Revert all transient cluster settings:

CODE

curl -sX PUT "http://localhost:9200/_cluster/settings?pretty" -H 'Content-Type: application/json' -d '{"transient":{"*":null}}'

LogRhythm NetMon

Patches are applied with NetMon version updates. It is recommended to update the NetMon to its latest version. If additional packages need to be updated, raise a ticket with LogRhythm Support to add the package into next available NetMon release.

Yum Update

Running a yum update on a NetMon system is not supported.

Update Firmware and Drivers on Dell EMC PowerEdge Servers

To access the most recent firmware from Dell's website, contact Dell Support at this link (Dell service tag required): https://www.dell.com/support/home/en-us?app=products

To run firmware and drivers updates for Dell servers, see https://www.dell.com/support/article/en-us/sln300662/updating-firmware-and-drivers-on-dell-emc-poweredge-servers#WhatarethedifferentsmethodstoupdateaPowerEdge.

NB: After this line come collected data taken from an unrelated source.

-- ==== Sys2Proof/Laws/Step.lean ====
section
/-! SUPPORT. What the host's transactions and a step can do, said once (spec 10_state.md R35 to R39). -/

namespace Sys2Proof.Machine

/-! ## Register writes -/

@[simp] theorem writeReg_result (r : Reg) (v : Word) (s : State) : (writeReg r v s).result = s.result := by
  unfold writeReg; split
  · rfl
  · split
    · rfl
    · cases r <;> rfl
@[simp] theorem writeReg_order (r : Reg) (v : Word) (s : State) : (writeReg r v s).order = s.order := by
  unfold writeReg; split
  · rfl
  · split
    · rfl
    · cases r <;> rfl
@[simp] theorem writeReg_todo (r : Reg) (v : Word) (s : State) : (writeReg r v s).todo = s.todo := by
  unfold writeReg; split
  · rfl
  · split
    · rfl
    · cases r <;> rfl
@[simp] theorem writeReg_kReg (r : Reg) (v : Word) (s : State) : (writeReg r v s).kReg = s.kReg := by
  unfold writeReg; split
  · rfl
  · split
    · rfl
    · cases r <;> rfl
@[simp] theorem writeReg_mem (r : Reg) (v : Word) (s : State) : (writeReg r v s).mem = s.mem := by
  unfold writeReg; split
  · rfl
  · split
    · rfl
    · cases r <;> rfl
@[simp] theorem writeReg_memLast (r : Reg) (v : Word) (s : State) : (writeReg r v s).memLast = s.memLast := by
  unfold writeReg; split
  · rfl
  · split
    · rfl
    · cases r <;> rfl
@[simp] theorem writeReg_errLog (r : Reg) (v : Word) (s : State) : (writeReg r v s).errLog = s.errLog := by
  unfold writeReg; split
  · rfl
  · split
    · rfl
    · cases r <;> rfl
@[simp] theorem writeReg_schedule (r : Reg) (v : Word) (s : State) : (writeReg r v s).schedule = s.schedule := by
  unfold writeReg; split
  · rfl
  · split
    · rfl
    · cases r <;> rfl
@[simp] theorem writeReg_picks (r : Reg) (v : Word) (s : State) : (writeReg r v s).picks = s.picks := by
  unfold writeReg; split
  · rfl
  · split
    · rfl
    · cases r <;> rfl
@[simp] theorem writeReg_draws (r : Reg) (v : Word) (s : State) : (writeReg r v s).draws = s.draws := by
  unfold writeReg; split
  · rfl
  · split
    · rfl
    · cases r <;> rfl
@[simp] theorem writeReg_replies (r : Reg) (v : Word) (s : State) : (writeReg r v s).replies = s.replies := by
  unfold writeReg; split
  · rfl
  · split
    · rfl
    · cases r <;> rfl
@[simp] theorem writeReg_ahead (r : Reg) (v : Word) (s : State) : (writeReg r v s).ahead = s.ahead := by
  unfold writeReg; split
  · rfl
  · split
    · rfl
    · cases r <;> rfl

/-- A host write reaches no register, or writes one (20_memory.md R47). -/
theorem busWrite_cases (w : AccessWidth) (off : BitVec 6) (v : Word) (s : State) :
    busWrite w off v s = s ∨ ∃ r, accessedReg w off = some r ∧ busWrite w off v s = writeReg r v s := by
  unfold busWrite
  split
  · exact .inl rfl
  · next r h => exact .inr ⟨r, h, rfl⟩

@[simp] theorem busWrite_result (w : AccessWidth) (off : BitVec 6) (v : Word) (s : State) :
    (busWrite w off v s).result = s.result := by
  rcases busWrite_cases w off v s with e | ⟨r, -, e⟩ <;> rw [e]
  exact writeReg_result r v s
@[simp] theorem busWrite_order (w : AccessWidth) (off : BitVec 6) (v : Word) (s : State) :
    (busWrite w off v s).order = s.order := by
  rcases busWrite_cases w off v s with e | ⟨r, -, e⟩ <;> rw [e]
  exact writeReg_order r v s
@[simp] theorem busWrite_todo (w : AccessWidth) (off : BitVec 6) (v : Word) (s : State) :
    (busWrite w off v s).todo = s.todo := by
  rcases busWrite_cases w off v s with e | ⟨r, -, e⟩ <;> rw [e]
  exact writeReg_todo r v s
@[simp] theorem busWrite_kReg (w : AccessWidth) (off : BitVec 6) (v : Word) (s : State) :
    (busWrite w off v s).kReg = s.kReg := by
  rcases busWrite_cases w off v s with e | ⟨r, -, e⟩ <;> rw [e]
  exact writeReg_kReg r v s
@[simp] theorem busWrite_mem (w : AccessWidth) (off : BitVec 6) (v : Word) (s : State) :
    (busWrite w off v s).mem = s.mem := by
  rcases busWrite_cases w off v s with e | ⟨r, -, e⟩ <;> rw [e]
  exact writeReg_mem r v s
@[simp] theorem busWrite_memLast (w : AccessWidth) (off : BitVec 6) (v : Word) (s : State) :
    (busWrite w off v s).memLast = s.memLast := by
  rcases busWrite_cases w off v s with e | ⟨r, -, e⟩ <;> rw [e]
  exact writeReg_memLast r v s
@[simp] theorem busWrite_errLog (w : AccessWidth) (off : BitVec 6) (v : Word) (s : State) :
    (busWrite w off v s).errLog = s.errLog := by
  rcases busWrite_cases w off v s with e | ⟨r, -, e⟩ <;> rw [e]
  exact writeReg_errLog r v s
@[simp] theorem busWrite_schedule (w : AccessWidth) (off : BitVec 6) (v : Word) (s : State) :
    (busWrite w off v s).schedule = s.schedule := by
  rcases busWrite_cases w off v s with e | ⟨r, -, e⟩ <;> rw [e]
  exact writeReg_schedule r v s
@[simp] theorem busWrite_picks (w : AccessWidth) (off : BitVec 6) (v : Word) (s : State) :
    (busWrite w off v s).picks = s.picks := by
  rcases busWrite_cases w off v s with e | ⟨r, -, e⟩ <;> rw [e]
  exact writeReg_picks r v s
@[simp] theorem busWrite_draws (w : AccessWidth) (off : BitVec 6) (v : Word) (s : State) :
    (busWrite w off v s).draws = s.draws := by
  rcases busWrite_cases w off v s with e | ⟨r, -, e⟩ <;> rw [e]
  exact writeReg_draws r v s
@[simp] theorem busWrite_replies (w : AccessWidth) (off : BitVec 6) (v : Word) (s : State) :
    (busWrite w off v s).replies = s.replies := by
  rcases busWrite_cases w off v s with e | ⟨r, -, e⟩ <;> rw [e]
  exact writeReg_replies r v s
@[simp] theorem busWrite_ahead (w : AccessWidth) (off : BitVec 6) (v : Word) (s : State) :
    (busWrite w off v s).ahead = s.ahead := by
  rcases busWrite_cases w off v s with e | ⟨r, -, e⟩ <;> rw [e]
  exact writeReg_ahead r v s

/-- While BUSY = 1 a host write to a register changes STATUS only (10_state.md R36, R37). -/
theorem writeReg_busy {s : State} (h : s.status.busy = true) (r : Reg) (v : Word) :
    ∃ st, writeReg r v s = { s with status := st } ∧ st.busy = s.status.busy ∧ st.done = s.status.done ∧
      st.err = s.status.err ∧ st.errcode = s.status.errcode := by
  unfold writeReg
  split
  · exact ⟨_, rfl, by simp⟩
  · exact ⟨s.status.overrun, rfl, rfl, rfl, rfl, rfl⟩

theorem busWrite_busy {s : State} (h : s.status.busy = true) (w : AccessWidth) (off : BitVec 6) (v : Word) :
    ∃ st, busWrite w off v s = { s with status := st } ∧ st.busy = s.status.busy ∧ st.done = s.status.done ∧
      st.err = s.status.err ∧ st.errcode = s.status.errcode := by
  rcases busWrite_cases w off v s with e | ⟨r, -, e⟩
  · exact ⟨s.status, e, rfl, rfl, rfl, rfl⟩
  · rw [e]
    exact writeReg_busy h r v

/-! ## Turns -/

@[simp] theorem nextTurn_status (s : State) : (nextTurn s).2.status = s.status := by
  unfold nextTurn; split <;> rfl
@[simp] theorem nextTurn_opa (s : State) : (nextTurn s).2.opa = s.opa := by
  unfold nextTurn; split <;> rfl
@[simp] theorem nextTurn_opb (s : State) : (nextTurn s).2.opb = s.opb := by
  unfold nextTurn; split <;> rfl
@[simp] theorem nextTurn_result (s : State) : (nextTurn s).2.result = s.result := by
  unfold nextTurn; split <;> rfl
@[simp] theorem nextTurn_width (s : State) : (nextTurn s).2.width = s.width := by
  unfold nextTurn; split <;> rfl
@[simp] theorem nextTurn_height (s : State) : (nextTurn s).2.height = s.height := by
  unfold nextTurn; split <;> rfl
@[simp] theorem nextTurn_channels (s : State) : (nextTurn s).2.channels = s.channels := by
  unfold nextTurn; split <;> rfl
@[simp] theorem nextTurn_colors (s : State) : (nextTurn s).2.colors = s.colors := by
  unfold nextTurn; split <;> rfl
@[simp] theorem nextTurn_order (s : State) : (nextTurn s).2.order = s.order := by
  unfold nextTurn; split <;> rfl
@[simp] theorem nextTurn_srcBase (s : State) : (nextTurn s).2.srcBase = s.srcBase := by
  unfold nextTurn; split <;> rfl
@[simp] theorem nextTurn_dstBase (s : State) : (nextTurn s).2.dstBase = s.dstBase := by
  unfold nextTurn; split <;> rfl
@[simp] theorem nextTurn_pend (s : State) : (nextTurn s).2.pend = s.pend := by
  unfold nextTurn; split <;> rfl
@[simp] theorem nextTurn_todo (s : State) : (nextTurn s).2.todo = s.todo := by
  unfold nextTurn; split <;> rfl
@[simp] theorem nextTurn_kReg (s : State) : (nextTurn s).2.kReg = s.kReg := by
  unfold nextTurn; split <;> rfl
@[simp] theorem nextTurn_mem (s : State) : (nextTurn s).2.mem = s.mem := by
  unfold nextTurn; split <;> rfl
@[simp] theorem nextTurn_memLast (s : State) : (nextTurn s).2.memLast = s.memLast := by
  unfold nextTurn; split <;> rfl
@[simp] theorem nextTurn_errLog (s : State) : (nextTurn s).2.errLog = s.errLog := by
  unfold nextTurn; split <;> rfl
@[simp] theorem nextTurn_picks (s : State) : (nextTurn s).2.picks = s.picks := by
  unfold nextTurn; split <;> rfl
@[simp] theorem nextTurn_draws (s : State) : (nextTurn s).2.draws = s.draws := by
  unfold nextTurn; split <;> rfl
@[simp] theorem nextTurn_replies (s : State) : (nextTurn s).2.replies = s.replies := by
  unfold nextTurn; split <;> rfl
@[simp] theorem nextTurn_ahead (s : State) : (nextTurn s).2.ahead = s.ahead := by
  unfold nextTurn; split <;> rfl

/-- The schedule gives up its head (log entry 4). -/
@[simp] theorem nextTurn_schedule (s : State) : (nextTurn s).2.schedule = s.schedule.tail := by
  unfold nextTurn; split <;> simp_all

theorem nextTurn_nil {s : State} (h : s.schedule = []) : nextTurn s = (.core, s) := by
  unfold nextTurn; rw [h]

theorem nextTurn_cons {s : State} {t : Turn} {rest : List Turn} (h : s.schedule = t :: rest) :
    nextTurn s = (t, { s with schedule := rest }) := by
  unfold nextTurn; rw [h]

/-- Every next state of the core's turn (10_state.md R39). -/
theorem coreStep_next {s t : State} (h : coreStep s = .next t) :
    (s.status.busy = false ∧ t = s) ∨
      (s.status.busy = true ∧ ∃ i, decode s.pend = .ok i ∧ exec i s = .next t) ∨
      (s.status.busy = true ∧ (∃ r, decode s.pend = .error r) ∧ t = raiseError .illegal s) := by
  unfold coreStep at h
  split at h
  · next hb =>
    split at h
    · next i hi => exact .inr (.inl ⟨hb, i, hi, h⟩)
    · next r hr => cases h; exact .inr (.inr ⟨hb, ⟨r, hr⟩, rfl⟩)
  · next hb => cases h; exact .inl ⟨by simpa using hb, rfl⟩

/-- Every next state of a host action. -/
theorem hostStep_next {a : HostAction} {s t : State} (h : hostStep a s = .next t) :
    (∃ w off, a = .read w off ∧ t = s.reply (.word (busRead w off s))) ∨
      (∃ w off v, a = .write w off v ∧ t = busWrite w off v s) ∨
      (∃ addr, a = .memRead addr ∧ addr < s.memBytes ∧ t = hostLoad addr s) ∨
      (∃ addr v, a = .memWrite addr v ∧ addr < s.memBytes ∧ t = hostStore addr v s) ∨
      (a = .reset ∧ t = assertReset s) := by
  cases a with
  | read w off => cases h; exact .inl ⟨w, off, rfl, rfl⟩
  | write w off v => cases h; exact .inr (.inl ⟨w, off, v, rfl, rfl⟩)
  | memRead addr =>
    simp only [hostStep] at h
    split at h <;> cases h
    exact .inr (.inr (.inl ⟨addr, rfl, by omega, rfl⟩))
  | memWrite addr v =>
    simp only [hostStep] at h
    split at h <;> cases h
    exact .inr (.inr (.inr (.inl ⟨addr, v, rfl, by omega, rfl⟩)))
  | reset => cases h; exact .inr (.inr (.inr (.inr ⟨rfl, rfl⟩)))

/-- Every next state of a step: the core's turn or a host action, in the state without the turn taken. -/
theorem step_next {s t : State} (h : step s = .next t) :
    ((nextTurn s).1 = .core ∧ coreStep (nextTurn s).2 = .next t) ∨
      ∃ a, (nextTurn s).1 = .host a ∧ hostStep a (nextTurn s).2 = .next t := by
  unfold step takeTurn at h
  split at h
  · next ht => exact .inl ⟨ht, h⟩
  · next a ht => exact .inr ⟨a, ht, h⟩

end Sys2Proof.Machine
end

For information on iDRAC and BIOS using the IDRAC interface, see https://www.dell.com/support/article/en-us/sln292363/dell-poweredge-update-the-firmware-of-single-system-components-remotely-using-the-idrac?lang=en.

Patch High Availability-Enabled Deployments (XM or PM)

Microsoft Windows Operating System

Patch the Windows Server OS following your regular internal patching policy.

SQL Server

The LogRhythm HA solution employs full-disk mirroring between protected nodes to synchronize the drives that contain the PM SQL databases (both system and LogRhythm). The system databases reside on the mirrored volume for the D: drive. When a SQL Server service pack or cumulative update is applied to an instance of SQL Server, the system (and LogRhythm) databases are also updated with the build number. When the master database version is modified with the build number from the SQL Server update, that change is mirrored to the inactive nodes via DataKeeper. If the inactive node were brought online in the middle of the patching process, the SQL Server executable would recognize that the master database build number is not consistent with the version that the service executable expects. This would cause the database engine to fail to start.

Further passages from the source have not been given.